With the line containing "if crcOk s.crcInit" as the starting point, output every line of the data below through its final line, character for character.

# # # # #

-- ==== Sys2Proof/Machine/Lines.lean ====
section
/-! DEFINITION. The meanings of the received-line rows: one pass of DecPoll over one line (42_frame_decoder.md R154–R162). -/

namespace Sys2Proof.Machine

/-- The completion check (R161) and the CRC check (R162) on `RSM = COLLECT(decl, rbuf)`. A message that passes is held for the
response test (R163). -/
def completionCheck (decl : Word16) (rbuf : Bytes) (s : State) : State :=
  let s1 := { s with rsm := .collect decl rbuf }
  if rbuf.length > decl.toNat then integrityFailure .length s1
  else if rbuf.length < decl.toNat then s1
  else
    let s2 := { s1 with rsm := .idle }
    if crcOk s.crcInit rbuf then { s2 with scan := .message (slice rbuf 0 (rbuf.length - 2)) }
    else integrityFailure .crc s2

/-- `LINE_START` (R157). -/
def execLineStart (text : Bytes) (s : State) : Outcome :=
  match b64Decode text with
  | none => .next (integrityFailure .malformed s)
  | some d =>
    if d.length < 2 then .next (integrityFailure .malformed s)
    else
      let decl := rdBe16 d 0
      if decl < 2 then .next (integrityFailure .length s)
      else .next (completionCheck (BitVec.ofNat 16 decl) (d.drop 2) s)

/-- `LINE_CONT`: appended while collecting (R158), discarded undecoded while idle (R159). -/
def execLineCont (text : Bytes) (s : State) : Outcome :=
  match s.rsm with
  | .idle => .next s
  | .collect decl rbuf => match b64Decode text with
    | none => .next (integrityFailure .malformed s)
    | some d => .next (completionCheck decl (rbuf ++ d) s)

/-- `LINE_NOISE` (R154): "discard it (empty/noise line) and continue scanning". -/
def execLineNoise (_line : Bytes) (s : State) : Outcome := .next s

/-- `LINE_OTHER` (R156): "ignored, not errored". -/
def execLineOther (_marker : Word16) (_rest : Bytes) (s : State) : Outcome := .next s

end Sys2Proof.Machine
end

# # # # #

▶ _EXERCISE RESPONSE_:
    if crcOk s.crcInit rbuf then { s2 with scan := .message (slice rbuf 0 (rbuf.length - 2)) }
    else integrityFailure .crc s2

/-- `LINE_START` (R157). -/
def execLineStart (text : Bytes) (s : State) : Outcome :=
  match b64Decode text with
  | none => .next (integrityFailure .malformed s)
  | some d =>
    if d.length < 2 then .next (integrityFailure .malformed s)
    else
      let decl := rdBe16 d 0
      if decl < 2 then .next (integrityFailure .length s)
      else .next (completionCheck (BitVec.ofNat 16 decl) (d.drop 2) s)

/-- `LINE_CONT`: appended while collecting (R158), discarded undecoded while idle (R159). -/
def execLineCont (text : Bytes) (s : State) : Outcome :=
  match s.rsm with
  | .idle => .next s
  | .collect decl rbuf => match b64Decode text with
    | none => .next (integrityFailure .malformed s)
    | some d => .next (completionCheck decl (rbuf ++ d) s)

/-- `LINE_NOISE` (R154): "discard it (empty/noise line) and continue scanning". -/
def execLineNoise (_line : Bytes) (s : State) : Outcome := .next s

/-- `LINE_OTHER` (R156): "ignored, not errored". -/
def execLineOther (_marker : Word16) (_rest : Bytes) (s : State) : Outcome := .next s

end Sys2Proof.Machine
end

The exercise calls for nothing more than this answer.